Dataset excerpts
☆ ☆ ☆

-- ==== Sys2Proof/Machine/Entropy.lean ====
section
/-! DEFINITION. The entropy island's rows (R303 to R319). -/

namespace Sys2Proof.Machine

/-! ### Start-up and windows (R305 to R308, R313) -/

/-- R307: a source becomes FAILED: notice and record. -/
def State.dropSource (s : State) (n : Nat) : State :=
  let s := (s.modSource n (fun x => { x with state := 3, leaving := false, joining := false })).notice Reg.entNotice 0
  s.devEvent 5 0x0602 57 (leBytes 1 n ++ [0] ++ leBytes 2 (s.ent.rate / 4))

/-- R313 steps 3 and 4: the start-up tests end: `failed` names the sources that failed theirs. -/
def State.entropyStart (s : State) (failed : List Nat) (katOk : Bool) : State :=
  if s.ent.state ≠ 1 then s
  else
    let bad := (s.ent.sources.filter (fun x => x.state == 1 && failed.contains x.num)).map (fun x => x.num)
    let ok (x : Source) : Source := if x.state = 1 ∧ !failed.contains x.num then { x with state := 2 } else x
    let s : State := { s with ent := { s.ent with sources := s.ent.sources.map ok } }
    let s : State := forEach bad (fun n s => s.dropSource n) s
    let s : State := if !katOk then (s.notice Reg.entNotice 3).entFail 0x02
      else if s.ent.rate < 4 * s.ent.budget then s.entFail 0x03
      else { s with ent := { s.ent with state := 2 } }
    let s := if s.ent.action = some (1, 0) then s.entActionDone else s
    forEach bad (fun n s => s.fire 11 57 n) s

/-- R313 ENTROPY_START -/
def execEntropyStart (failed : List Nat) (katOk : Bool) (s : State) : Host.Outcome State Fault Refusal :=
  .next (s.entropyStart failed katOk)

/-- R318: a source that leaves becomes OUT at the end of its window. -/
def State.leaveWindow (s : State) (n : Nat) : State :=
  match s.ent.sources.find? (fun x => x.num == n) with
  | none => s
  | some x => if x.leaving then (s.modSource n (fun y => { y with state := 0, leaving := false })).entActionDone else s

/-- R306, R307: a failed window is discarded whole, counted and logged. -/
def State.noteFailed (s : State) (x : Source) (test : Nat) : State :=
  let note (y : Source) : Source := { y with lastTest := test, intermittent := min 65535 (y.intermittent + 1), run := x.run + 1 }
  (((s.modSource x.num note).bump Reg.entIntermittent).notice Reg.entNotice 4).devEvent 3 0x0601 57 (leBytes 1 x.num ++ leBytes 1 test)

/-- R307: FAIL_RUN failed windows in a row drop the source; what rate remains decides whether the expanders go on. -/
def State.windowFailed (s : State) (x : Source) (test : Nat) : State :=
  let t := s.noteFailed x test
  if x.run + 1 < s.fld Reg.entCtrl 23 21 then t.leaveWindow x.num
  else
    let t := (if x.leaving then t.entActionDone else t).dropSource x.num
    let t := if t.ent.rate < 4 * t.ent.budget then t.entFail 0x01
      else { t with ent := { t.ent with absorbed := [], absorbedBits := 0 } }
    t.fire 11 57 x.num

/-- R306, R308: a passed window is released to the conditioner; a block closes at 512 assessed bits. -/
def State.windowPassed (s : State) (x : Source) (samples : Bytes) : State :=
  let s := s.modSource x.num (fun y => { y with run := 0 })
  let s :=
    if x.joining ∨ 64 ≤ s.ent.pool.length then s
    else
      let ab := s.ent.absorbed ++ leBytes 1 x.num ++ fixLen 128 samples
      let bits := s.ent.absorbedBits + 1024 * s.ent.hOf x.num
      if bits < 10240 then { s with ent := { s.ent with absorbed := ab, absorbedBits := bits } }
      else
        let srcs := s.ent.sources.map (fun y => { y with joining := false })
        ({ s with ent := { s.ent with absorbed := [], absorbedBits := 0, sources := srcs } } : State).newBlock (sha3_256 ab)
  s.leaveWindow x.num

/-- R302, R305 to R308: ENTROPY_WINDOW: `raw` is what the source gave since its last window closed. The window its debiased samples fill is
tested, and released or discarded. -/
def State.entropyWindow (s : State) (n : Nat) (raw : Bytes) : State :=
  match s.ent.sources.find? (fun x => x.num == n), s.ent.windowOf n raw with
  | some x, some w =>
    if s.ent.state ≠ 2 ∨ x.state ≠ 2 then s
    else match s.ent.windowTest n w with
      | some k => s.windowFailed x k
      | none => s.windowPassed x (packBits w)
  | _, _ => s

/-- R306 ENTROPY_WINDOW -/
def execEntropyWindow (src : Nat) (raw : Bytes) (s : State) : Host.Outcome State Fault Refusal := .next (s.entropyWindow src raw)

/-! ### Requests (R309, R312, R314, R315) -/

/-- The oldest waiting request of a partition. -/
def State.oldestReq (s : State) (p : Nat) : Option EntReq := s.ent.waiting.find? (fun r => r.part == p)

/-- R314: a request leaves the waiting list; its bits, if any, wait for the job that asked. -/
def State.served (s : State) (r : EntReq) (bits : Option Bytes) : State :=
  let got := match r.job, bits with | some id, some b => [(id, b)] | _, _ => []
  { s with ent := { s.ent with waiting := s.ent.waiting.erase r, delivered := s.ent.delivered ++ got } }

/-- R314, R315, R319: serve a request: it is answered, waits, or fails. -/
def State.serve (s : State) (r : EntReq) : State :=
  if s.ent.state = 3 then (s.served r none).entRefuse r
  else
    let go (s : State) : State := match s.generate r.part r.len with
      | some (b, s) => s.served r (some b)
      | none => s.dueReseed r.part
    if !r.pr then go s
    else match s.ent.pool, s.inst? r.part with
      | b :: rest, some _ => (go (({ s with ent := { s.ent with pool := rest } } : State).reseed r.part b)).notePool
      | _, _ => s

/-- R314: ENTROPY_REQUEST: the oldest request of a partition in use is taken up; one that no job made is the device's own. -/
def State.entropyRequest (s : State) (p n : Nat) (pr : Bool) : State :=
  if (s.part? p).isNone then s
  else
    let mine (r : EntReq) : Bool := r.part == p && r.len == n && r.pr == pr
    let s := if s.ent.waiting.any mine then s else
      { s with ent := { s.ent with waiting := s.ent.waiting ++ [{ part := p, len := n, pr := pr, job := none }] } }
    let s := s.notePool
    match s.oldestReq p with
    | none => s
    | some r => if mine r then s.serve r else s

/-- R314 ENTROPY_REQUEST -/
def execEntropyRequest (p n : Nat) (pr : Bool) (s : State) : Host.Outcome State Fault Refusal := .next (s.entropyRequest p n pr)

/-! ### Actions (R316, R318) -/

/-- R318: an action of ENT_CMD: one at a time. -/
def State.entAction (s : State) (q i act : Nat) (f : State → Job → Nat → State) : State :=
  s.cfgAction q i Reg.entCmd 2 0 act (fun s j =>
    let src := s.targetOf j Reg.entCmd
    if 22 ≤ src then s.deny j Status.invalidInput
    else if s.ent.action.isSome then s.deny j Status.busy
    else f (s.keepTarget j Reg.entCmd) j src)

/-- R316, R318: RESTART. -/
def State.entRestartCmd (s : State) (j : Job) (_src : Nat) : State :=
  ({ s with ent := { s.ent with action := some (1, 0) } } : State).entRestart.done j

/-- R316 RESTART -/
def execRestart (q i : Nat) (s : State) : Host.Outcome State Fault Refusal := .next (s.entAction q i 1 State.entRestartCmd)

/-- R318: KAT: step 4 of R313 between requests. -/
def State.entKat (pass : Bool) (s : State) (j : Job) (_src : Nat) : State :=
  if s.ent.state ≠ 2 then s.deny j Status.invalidInput
  else
    let s := s.done j
    (if pass then s else (s.notice Reg.entNotice 3).entFail 0x02).entActionDone

/-- R318 KAT -/
def execKat (q i : Nat) (pass : Bool) (s : State) : Host.Outcome State Fault Refusal := .next (s.entAction q i 2 (State.entKat pass))

/-- R318, R440: an action changes a bit of ENT_SRC_EN through a committed batch. -/
def State.setSrcEn (s : State) (n : Nat) (on : Bool) : State :=
  let m := BitVec.ofNat 32 (2 ^ n)
  s.enqueue { changes := [.reg Reg.entSrcEn 0 m (if on then m else 0)], objs := [], job := none, res := {} }

/-- R318: SOURCE_OUT. -/
def State.entSourceOut (s : State) (j : Job) (n : Nat) : State :=
  if s.ent.compat ∨ s.ent.rateWhere (fun x => x.state == 2 && x.num ≠ n) < 4 * s.ent.budget then s.deny j Status.attrDenied
  else
    let live := s.ent.state == 2 && s.ent.sources.any (fun x => x.num == n && x.state == 2)
    let s := (s.done j).setSrcEn n false
    if live then
      let s := { s with ent := { s.ent with action := some (3, n) } }
      s.modSource n (fun x => { x with leaving := true })
    else (s.modSource n (fun x => { x with state := 0 })).entActionDone

/-- R318 SOURCE_OUT -/
def execSourceOut (q i : Nat) (s : State) : Host.Outcome State Fault Refusal := .next (s.entAction q i 3 State.entSourceOut)

/-- R304, R318: SOURCE_IN: `pass` is the outcome of the source's own start-up test. -/
def State.entSourceIn (pass : Bool) (s : State) (j : Job) (n : Nat) : State :=
  let busy := s.ent.sources.any (fun x => x.num == n && (x.state == 1 || x.state == 2))
  if s.ent.compat ∨ busy then s.deny j Status.invalidInput
  else
    let s := s.done j
    let s := if pass then (s.modSource n (fun x => { x with state := 2, run := 0, joining := true, trim := s.reg Reg.entSrcTrim n % 64 })).setSrcEn n true
      else (s.modSource n (fun x => { x with state := 3, trim := s.reg Reg.entSrcTrim n % 64 })).notice Reg.entNotice 0
    s.entActionDone

/-- R318 SOURCE_IN -/
def execSourceIn (q i : Nat) (pass : Bool) (s : State) : Host.Outcome State Fault Refusal :=
  .next (s.entAction q i 4 (State.entSourceIn pass))

/-! ### The opcodes (R319) -/

/-- R319: RNG_GENERATE. -/
def State.rngGenerate (s : State) (j : Job) : State :=
  let n := j.desc.outLen
  if n = 0 ∨ 65536 < n ∨ j.desc.inLen ≠ 0 then s.answer j (fail Status.invalidInput)
  else s.answer j (okOut (fixLen n j.entropy))

/-- R319 RNG_GENERATE -/
def execRngGenerate (t : Nat) (s : State) : Host.Outcome State Fault Refusal := .next (s.onTile t Op.rngGenerate State.rngGenerate)

/-- R319: the 16 B of RNG_STATUS. -/
def State.rngStatusBytes (s : State) (p : Nat) : Bytes :=
  let i := s.inst? p
  let st := (i.map (fun x => x.stretching)).getD false
  leBytes 1 s.ent.state ++ leBytes 1 (b2n i.isSome + 2 * b2n st) ++ zeros 6 ++ leBytes 4 ((i.map (fun x => x.requests)).getD 0) ++ zeros 4

/-- R319: RNG_STATUS. -/
def State.rngStatus (s : State) (j : Job) : State := s.answer j (okOut (s.rngStatusBytes j.part))

/-- R319 RNG_STATUS -/
def execRngStatus (t : Nat) (s : State) : Host.Outcome State Fault Refusal := .next (s.onTile t Op.rngStatus State.rngStatus)

end Sys2Proof.Machine
end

☆ ☆ ☆

**Task to complete:** Starting at the first line of the records above, please copy each line exactly until you reach the line containing "and record. -/". Include that line and stop there.

**The answer:**
-- ==== Sys2Proof/Machine/Entropy.lean ====
section
/-! DEFINITION. The entropy island's rows (R303 to R319). -/

namespace Sys2Proof.Machine

/-! ### Start-up and windows (R305 to R308, R313) -/

/-- R307: a source becomes FAILED: notice and record. -/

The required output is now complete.